The first fabrication step to construct the PSi–polymer structure is formation of an alkyne self-assembled monolayer to form surface 1, Scheme 1 by a thermal hydrosilylation method previously described by our group (ESI).31 It was then followed by the attachment of polymer P1 as explained below.

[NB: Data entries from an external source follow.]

-- ==== Sys2Proof/Machine/Work.lean ====
section
/-! DEFINITION. The working copy of a user op (R171, R176, R179): results that land in it, where a result goes (Table 7.7), and how it becomes
architectural. -/

namespace Sys2Proof.Machine

open Sys2Proof

/-- A cell of a list set, counted from the bottom; a position above the top keeps nothing. -/
def setFromBottom (l : List Word) (pos : Nat) (v : Word) : List Word := if pos < l.length then l.set (l.length - 1 - pos) v else l

/-- A result lands, with the flags that land with it (R176). -/
def ULand.apply (w : UWork) (l : ULand) : UWork :=
  let u : UWork := { w with cf := l.cf.getD w.cf, vf := l.vf.getD w.vf }
  match l.dst with
  | .data => { u with ds := setFromBottom u.ds l.pos l.val }
  | .ret => { u with rs := setFromBottom u.rs l.pos l.val }
  | .t0 => { u with t0 := l.val }
  | .t1 => { u with t1 := l.val }
  | .ucnt => { u with ucnt := l.val.setWidth 8 }
  | .flags => u
  | .issue => u

/-- The results that are due land, oldest first. -/
def UWork.settle (w : UWork) : UWork :=
  { (w.lands.filter fun l => decide (l.due ≤ w.time)).foldl ULand.apply w with
    lands := w.lands.filter fun l => decide (w.time < l.due) }

/-- Every result has landed. -/
def UWork.settleAll (w : UWork) : UWork := { w.lands.foldl ULand.apply w with lands := [] }

/-- The i-th result that is due lands. -/
def UWork.landOne (i : Nat) (w : UWork) : UWork :=
  match w.lands[i]? with
  | some l => { ULand.apply w l with lands := w.lands.eraseIdx i }
  | none => w

/-- Where a result for DST lands (Table 7.7). -/
def landAt (dst : Nat) : LandAt :=
  match dst with
  | 1 => .data
  | 2 => .ret
  | 3 => .t0
  | 4 => .t1
  | 5 => .ucnt
  | _ => .flags

/-- A result of distance d, from a microword of k cycles that issued at cycle t, goes to DST with its flags (Table 7.7, R176); `i` is the data cell that
NEW names. A result that the next microword finds landed stands at once. -/
def UWork.put (det : Bool) (t k d i dst : Nat) (val : Word) (cf vf : Option Bool) (w : UWork) : UWork :=
  let u : UWork := match dst with
    | 6 => { w with npc := some (BitVec.ofNat 24 val.toNat) }
    | 7 => { w with dbank := val.extractLsb' 12 20 }
    | 8 => { w with ibank := val.extractLsb' 0 8, ibw := true }
    | 9 => { w with cf := bit val 0, vf := bit val 1, ie := bit val 2 }
    | _ => w
  let pos := if dst = 1 then w.ds.length - 1 - i else w.rs.length - 1
  let l : ULand := ⟨t + d, landAt dst, pos, val, cf, vf⟩
  if det ∨ d ≤ k then ULand.apply u l else { u with lands := u.lands ++ [l] }

/-- A result of an op that has ended, as the context keeps it until it lands: its position counts the cells in the spill region too (R64). -/
def ULand.toLand (x : Ctx) (id : Nat) (l : ULand) : Land :=
  let below := if l.dst = .data then spilledCells x.dspBase x.dspPtr else if l.dst = .ret then spilledCells x.rspBase x.rspPtr else 0
  { id := id, pos := below + l.pos, val := l.val, vf := l.vf, dst := l.dst, cf := l.cf }

/-- The working copy becomes architectural (R179); results still to land stay due. -/
def UWork.commit (w0 : UWork) (pc : BitVec 24) (x : Ctx) : Ctx :=
  let w := w0.settle
  { x with
    ds := w.ds, rs := w.rs, cf := w.cf, vf := w.vf, ie := w.ie, dbank := w.dbank, ibank := w.ibank, t0 := w.t0, t1 := w.t1
    mid := none, ufin := none, pc := pc, fbuf := x.fbuf && !w.ibw
    lands := x.lands ++ w.lands.mapIdx fun i l => ULand.toLand x (x.nextLand + i) l
    nextLand := x.nextLand + w.lands.length }

/-- A late result of an older instruction lands in the working copy as well (R64, R179). -/
def landWork (x : Ctx) (l : Land) (w : UWork) : UWork :=
  let y := applyLand { x with ds := w.ds, rs := w.rs, cf := w.cf, vf := w.vf, t0 := w.t0, t1 := w.t1 } l
  { w with ds := y.ds, rs := y.rs, cf := y.cf, vf := y.vf, t0 := y.t0, t1 := y.t1 }

/-- The flag of LDTRY in the upper pushed cell (Table 7.7, PUSH2). -/
def UWork.putFlag (flag : Option Word) (w : UWork) : UWork :=
  match flag with
  | some f => { w with ds := w.ds.set 0 f }
  | none => w

end Sys2Proof.Machine
end

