/-- USER_OP (R91, R92, R147, R169, R178, R185): the privilege check at decode, then bits [11:9], then the dispatch entry; an opcode that no chapter
allocates, or whose entry is not loaded, is illegal; a parity error that the Spindle finds in a store is core-fatal, for every basic op. An
opcode that chapters 4 and 5 allocate is another command. -/
def execUserOp (c : Nat) (op : BitVec 8) (f : BitVec 4) (parity : Bool) (s : State) (stop : Nat := 0) : Out :=
  let e := dispatchAt (s.core (coreOf c)) op.toNat
  .next (issueOrResume (!userOpcode op.toNat || bit e 11) c (fun s =>
    if 0xF0 ≤ op.toNat ∧ isS c = false then raiseTrap c 0x02 0 s
    else if 2 ≤ f.toNat then raiseTrap c 0x01 0 s
    else if parity then coreFatal (coreOf c) 0 s
    else if allocated op.toNat then s
    else if userOpcode op.toNat = false ∨ entryValid e = false then raiseTrap c 0x01 0 s
    else
      match userReach e (viewOf s c) with
      | .error t => raiseTrap c t.1 t.2 s
      | .ok v => userGo c op f stop (userStart v.1 (fld e 9 0) s.free) v s { s with free := s.free + 1 })
    (fun m s => match m with
      | .user op' f' w =>
        if op' ≠ op ∨ f' ≠ f then s
        else if parity then coreFatal (coreOf c) 0 s
        else userGo c op f stop w (viewOf s c) s s
      | .divide _ _ _ _ _ => s) s)

end Sys2Proof.Machine
end

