-- ==== Sys2Proof/Certificates/Slice0/Obligations.lean ====
section
/-! DEFINITION. The statements for the provers. Each docstring names the rules of spec/ that it formalises. -/

open Sys2Proof Sys2Proof.Machine

/-- Table 4.3 (R99 to R101): every stack instruction, on cells that are on chip, in both of its forms. -/
def Obligations.StackInstructionsRetire : Prop :=
  ∀ (s : State) (c : Nat) (f : BitVec 4), CanIssue s c → ∀ (a b z : Word) (t : List Word),
    (FormOk (s.ctx c) f (s.ctx c).rs → AnswersOp 0x00 c (.nop c f) s fun u => RetiredForm s u c f 1 (s.ctx c)) ∧
    ((s.ctx c).ds = a :: t → t.length ≤ 14 → FormOk (s.ctx c) f (s.ctx c).rs →
      AnswersOp 0x01 c (.dup c f none) s fun u => RetiredForm s u c f 1 { s.ctx c with ds := a :: a :: t }) ∧
    ((s.ctx c).ds = a :: t → t.length ≤ 15 → FormOk (s.ctx c) f (s.ctx c).rs →
      AnswersOp 0x02 c (.drop c f) s fun u => RetiredForm s u c f 1 { s.ctx c with ds := t }) ∧
    ((s.ctx c).ds = b :: a :: t → t.length ≤ 14 → FormOk (s.ctx c) f (s.ctx c).rs →
      AnswersOp 0x03 c (.swap c f) s (fun u => RetiredForm s u c f 1 { s.ctx c with ds := a :: b :: t }) ∧
      AnswersOp 0x06 c (.nip c f) s fun u => RetiredForm s u c f 1 { s.ctx c with ds := b :: t }) ∧
    ((s.ctx c).ds = b :: a :: t → t.length ≤ 13 → FormOk (s.ctx c) f (s.ctx c).rs →
      AnswersOp 0x04 c (.over c f none) s (fun u => RetiredForm s u c f 1 { s.ctx c with ds := a :: b :: a :: t }) ∧
      AnswersOp 0x07 c (.tuck c f) s fun u => RetiredForm s u c f 1 { s.ctx c with ds := b :: a :: b :: t }) ∧
    ((s.ctx c).ds = z :: b :: a :: t → t.length ≤ 13 → FormOk (s.ctx c) f (s.ctx c).rs →
      AnswersOp 0x05 c (.rot c f) s fun u => RetiredForm s u c f 1 { s.ctx c with ds := a :: z :: b :: t }) ∧
    ((s.ctx c).ds = a :: t → a.toNat < t.length → t.length ≤ 15 → FormOk (s.ctx c) f (s.ctx c).rs →
      AnswersOp 0x08 c (.pick c f) s fun u => RetiredForm s u c f 1 { s.ctx c with ds := t.getD a.toNat 0 :: t }) ∧
    ((s.ctx c).ds.length ≤ 15 → FormOk (s.ctx c) f (s.ctx c).rs →
      AnswersOp 0x09 c (.depth c f) s fun u => RetiredForm s u c f 1
        { s.ctx c with
          ds := wd ((s.ctx c).ds.length + ((s.ctx c).dspPtr.toNat - (s.ctx c).dspBase.toNat) / 4) :: (s.ctx c).ds }) ∧
    ((s.ctx c).ds = a :: t → t.length ≤ 15 → (s.ctx c).rs.length ≤ 15 → FormOk (s.ctx c) f (a :: (s.ctx c).rs) →
      AnswersOp 0x0A c (.toR c f) s fun u => RetiredForm s u c f 1 { s.ctx c with ds := t, rs := a :: (s.ctx c).rs }) ∧
    ((s.ctx c).rs = a :: t → t.length ≤ 15 → (s.ctx c).ds.length ≤ 15 → FormOk (s.ctx c) f t →
      AnswersOp 0x0B c (.rFrom c f) s fun u => RetiredForm s u c f 1 { s.ctx c with ds := a :: (s.ctx c).ds, rs := t }) ∧
    ((s.ctx c).rs = a :: t → t.length ≤ 15 → (s.ctx c).ds.length ≤ 15 → FormOk (s.ctx c) f (a :: t) →
      AnswersOp 0x0C c (.rFetch c f) s fun u => RetiredForm s u c f 1 { s.ctx c with ds := a :: (s.ctx c).ds }) ∧
    ((s.ctx c).rs = a :: t → t.length ≤ 15 → FormOk (s.ctx c) f t →
      AnswersOp 0x0D c (.rdrop c f) s fun u => RetiredForm s u c f 1 { s.ctx c with rs := t })

/-- R94 and R95: LIT pushes its sign-extended payload, LITC shifts the top cell left by 14 and puts its payload below; the three LITs of
R95 build every 32-bit value. -/
def Obligations.LiteralsBuildConstants : Prop :=
  (∀ (s : State) (c : Nat) (p : BitVec 14), CanIssue s c →
    ((s.ctx c).ds.length ≤ 15 →
      Answers (.lit c p none) s fun u => Retired s u c 1 { s.ctx c with ds := p.signExtend 32 :: (s.ctx c).ds }) ∧
    (∀ a t, (s.ctx c).ds = a :: t → t.length ≤ 15 →
      Answers (.litc c p) s fun u => Retired s u c 1 { s.ctx c with ds := (a <<< 14 ||| p.setWidth 32) :: t })) ∧
  (∀ (v : Word) (s0 s1 s2 s3 : State) (c : Nat), CanIssue s0 c → CanIssue s1 c → CanIssue s2 c →
    (s0.ctx c).ds.length ≤ 15 →
    exec (.lit c ((v.sshiftRight 28).setWidth 14) none) s0 = .next s1 → exec (.litc c (v.extractLsb' 14 14)) s1 = .next s2 →
    exec (.litc c (v.extractLsb' 0 14)) s2 = .next s3 → (s3.ctx c).ds = v :: (s0.ctx c).ds)

/-- Tables 4.4, 4.5 and 4.6 (R102, R103, R108): the instructions of two operands or one that leave C and V alone, in both forms. -/
def Obligations.ArithmeticResults : Prop :=
  ∀ (s : State) (c : Nat) (f : BitVec 4), CanIssue s c → FormOk (s.ctx c) f (s.ctx c).rs → ∀ (a b : Word) (t : List Word),
    ((s.ctx c).ds = b :: a :: t → t.length ≤ 14 →
      let two (op : Nat) (i : Instr) (r : Word) : Prop := AnswersOp op c i s fun u => RetiredForm s u c f 1 { s.ctx c with ds := r :: t }
      two 0x14 (.and c f) (a &&& b) ∧ two 0x15 (.or c f) (a ||| b) ∧ two 0x16 (.xor c f) (a ^^^ b) ∧
      two 0x19 (.shl c f) (if 32 ≤ b.toNat then 0 else a <<< b.toNat) ∧
      two 0x1A (.shr c f) (if 32 ≤ b.toNat then 0 else a >>> b.toNat) ∧
      two 0x1B (.sar c f) (if 32 ≤ b.toNat then (if a.toInt < 0 then 0xFFFFFFFF#32 else 0) else a.sshiftRight b.toNat) ∧
      two 0x1C (.rol c f) (a.rotateLeft (b.toNat % 32)) ∧ two 0x1D (.ror c f) (a.rotateRight (b.toNat % 32)) ∧
      two 0x28 (.eq c f none) (if a = b then 0xFFFFFFFF#32 else 0) ∧ two 0x29 (.ne c f) (if a = b then 0 else 0xFFFFFFFF#32) ∧
      two 0x2A (.lt c f none) (if a.toInt < b.toInt then 0xFFFFFFFF#32 else 0) ∧
      two 0x2B (.ltu c f none) (if a.toNat < b.toNat then 0xFFFFFFFF#32 else 0) ∧
      two 0x2D (.min c f) (if b.toInt < a.toInt then b else a) ∧ two 0x2E (.max c f) (if b.toInt < a.toInt then a else b)) ∧
    ((s.ctx c).ds = a :: t → t.length ≤ 15 →
      let one (op : Nat) (i : Instr) (P : Word → Prop) : Prop :=
        ∃ r, P r ∧ AnswersOp op c i s fun u => RetiredForm s u c f 1 { s.ctx c with ds := r :: t }
      one 0x17 (.not c f) (fun r => r = ~~~a) ∧ one 0x2C (.zeq c f none) (fun r => r = if a = 0 then 0xFFFFFFFF#32 else 0) ∧
      one 0x30 (.sexb c f) (fun r => r.toInt = (a.extractLsb' 0 8).toInt) ∧ one 0x31 (.sexh c f) (fun r => r.toInt = (a.extractLsb' 0 16).toInt) ∧
      one 0x32 (.zexb c f) (fun r => r.toNat = a.toNat % 2 ^ 8) ∧ one 0x33 (.zexh c f) (fun r => r.toNat = a.toNat % 2 ^ 16) ∧
      one 0x34 (.clz c f) (fun r => r.toNat = (if a = 0 then 32 else 31 - Nat.log2 a.toNat)) ∧
      one 0x35 (.popc c f) (fun r => r.toNat = ((List.range 32).filter fun i => a.getLsbD i).length))

/-- Table 4.7 (R109) with Table 4.4: ADD, SUB, ADDC, SUBC and NEG write their result with C and V. V is overflow of the signed result. -/
def Obligations.AddSubtractSetFlags : Prop :=
  ∀ (s : State) (c : Nat) (f : BitVec 4), CanIssue s c → FormOk (s.ctx c) f (s.ctx c).rs → ∀ (a b : Word) (t : List Word),
    let k := (s.ctx c).cf
    let one : Word := if k then 1 else 0
    let fits (i : Int) : Bool := decide (-(2 ^ 31 : Int) ≤ i) && decide (i < 2 ^ 31)
    ((s.ctx c).ds = b :: a :: t → t.length ≤ 14 →
      let two (op : Nat) (i : Instr) (r : Word) (cf vf : Bool) : Prop :=
        AnswersOp op c i s fun u => RetiredForm s u c f 1 { s.ctx c with ds := r :: t, cf := cf, vf := vf }
      two 0x10 (.add c f) (a + b) (decide (2 ^ 32 ≤ a.toNat + b.toNat)) (!fits (a.toInt + b.toInt)) ∧
      two 0x11 (.sub c f) (a - b) (decide (a.toNat < b.toNat)) (!fits (a.toInt - b.toInt)) ∧
      two 0x12 (.addc c f) (a + b + one) (decide (2 ^ 32 ≤ a.toNat + b.toNat + one.toNat)) (!fits (a.toInt + b.toInt + one.toNat)) ∧
      two 0x13 (.subc c f) (a - b - one) (decide (a.toNat < b.toNat + one.toNat)) (!fits (a.toInt - b.toInt - one.toNat))) ∧
    ((s.ctx c).ds = a :: t → t.length ≤ 15 →
      AnswersOp 0x18 c (.neg c f) s fun u =>
        RetiredForm s u c f 1 { s.ctx c with ds := (0 - a) :: t, cf := decide (a ≠ 0), vf := decide (a = 0x80000000#32) })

image file: c3py01638b-s1.tif
Scheme 1 Schematic of the surface modification steps required for the preparation of an enzymatic responsive platform for monitoring proteinase activity. Firstly, an antifouling polymer (P1) was attached to the alkyne functional surface (1) using “click” chemistry to form surface 2. The acid moieties of the polymer were further activated and reacted with the peptide using EDC/NHS chemistry (3). Surfaces incubated with the sacrificial polymer P2 result in the final surface 4.
‘Click’ derivatization. In a standard ‘click’ procedure, to a reaction vial containing the alkyne-functionalized silicon surface were added (i) the azide (P1, 50 mg in 1 mL ethanol), (ii) copper(II) sulphate pentahydrate (1 mL of 400 μM in MilliQ™ water), (iii) sodium ascorbate (4 mg in 1 mL MilliQ™ water), and (iv) N,N,N′,N′-tetramethylethane-1,2-diamine (TMEDA, 20 μL). The reaction was carried out at room temperature and stopped after 17 to 18 h. The prepared surface-bound [1,2,3]-triazole samples (surface 2, Scheme 1) were rinsed consecutively with copious amounts of ethanol and water and then analyzed.
Activation of carboxylic acid. The anti-fouling polymer modified samples were further modified to activate the carboxylic acid moiety to a reactive succinimide ester moiety. 1-Ethyl-3-(3-dimethylaminopropyl)carbodiimide (EDC, 100 mg, 0.05 mmol) and N-hydroxysuccinimide (NHS, 120 mg, 1.05 mmol) were dissolved in MilliQ™ water (5 mL). The acid-terminated polymer on the porous silicon surface was added to this solution and the uncapped flask was left in the dark at room temperature for 3 hours. The activated silicon samples were removed from the reaction mixture and washed with copious amounts of water before being further reacted.
Peptide immobilization. PSi modified samples with activated ester surfaces through EDC/NHS reaction were transferred to a sample flask containing the peptide sequences. Two custom prepared peptide sequences, VPLSLYSGK and SGKGPRQITAK, selectively cleavable by MMP-2 and MMP-9 respectively were used. Peptide immobilization was achieved by incubating the activated samples with 1 mg mL−1 peptide in 1 × PBS for 3 h followed by rinsing with MilliQ™ water and ethanol. This resulted in surface 3 (Scheme 1).
Attachment of the sacrificial polymeric unit, P2. To a reaction vial, 80–100 mg of the synthesized polymer P2 was added to 1 mL of MilliQ™ water. To this reaction vial, the peptide-modified samples were added. The reaction was allowed to take place for a period of 3 h to form surface 4, Scheme 1, after which the samples were rinsed with copious amounts of MilliQ™ water. Optical reflectivity measurements were performed in water following the rinsing of polymerized samples. To ensure there was not any physical absorption of material after each modification step, the chips were rinsed with copious amounts of MilliQ™ water and ethanol.

Proteinase assays

For the proteinase assays, the surface modified samples were placed in a sample with proteinase enzymes in PBS and incubated at 37 °C during the entire duration of measurements. The samples were transferred to the stage and measured under wet conditions at specific designated time intervals. Optical reflectivity spectra were measured using a custom-built optical setup (Fig. S2).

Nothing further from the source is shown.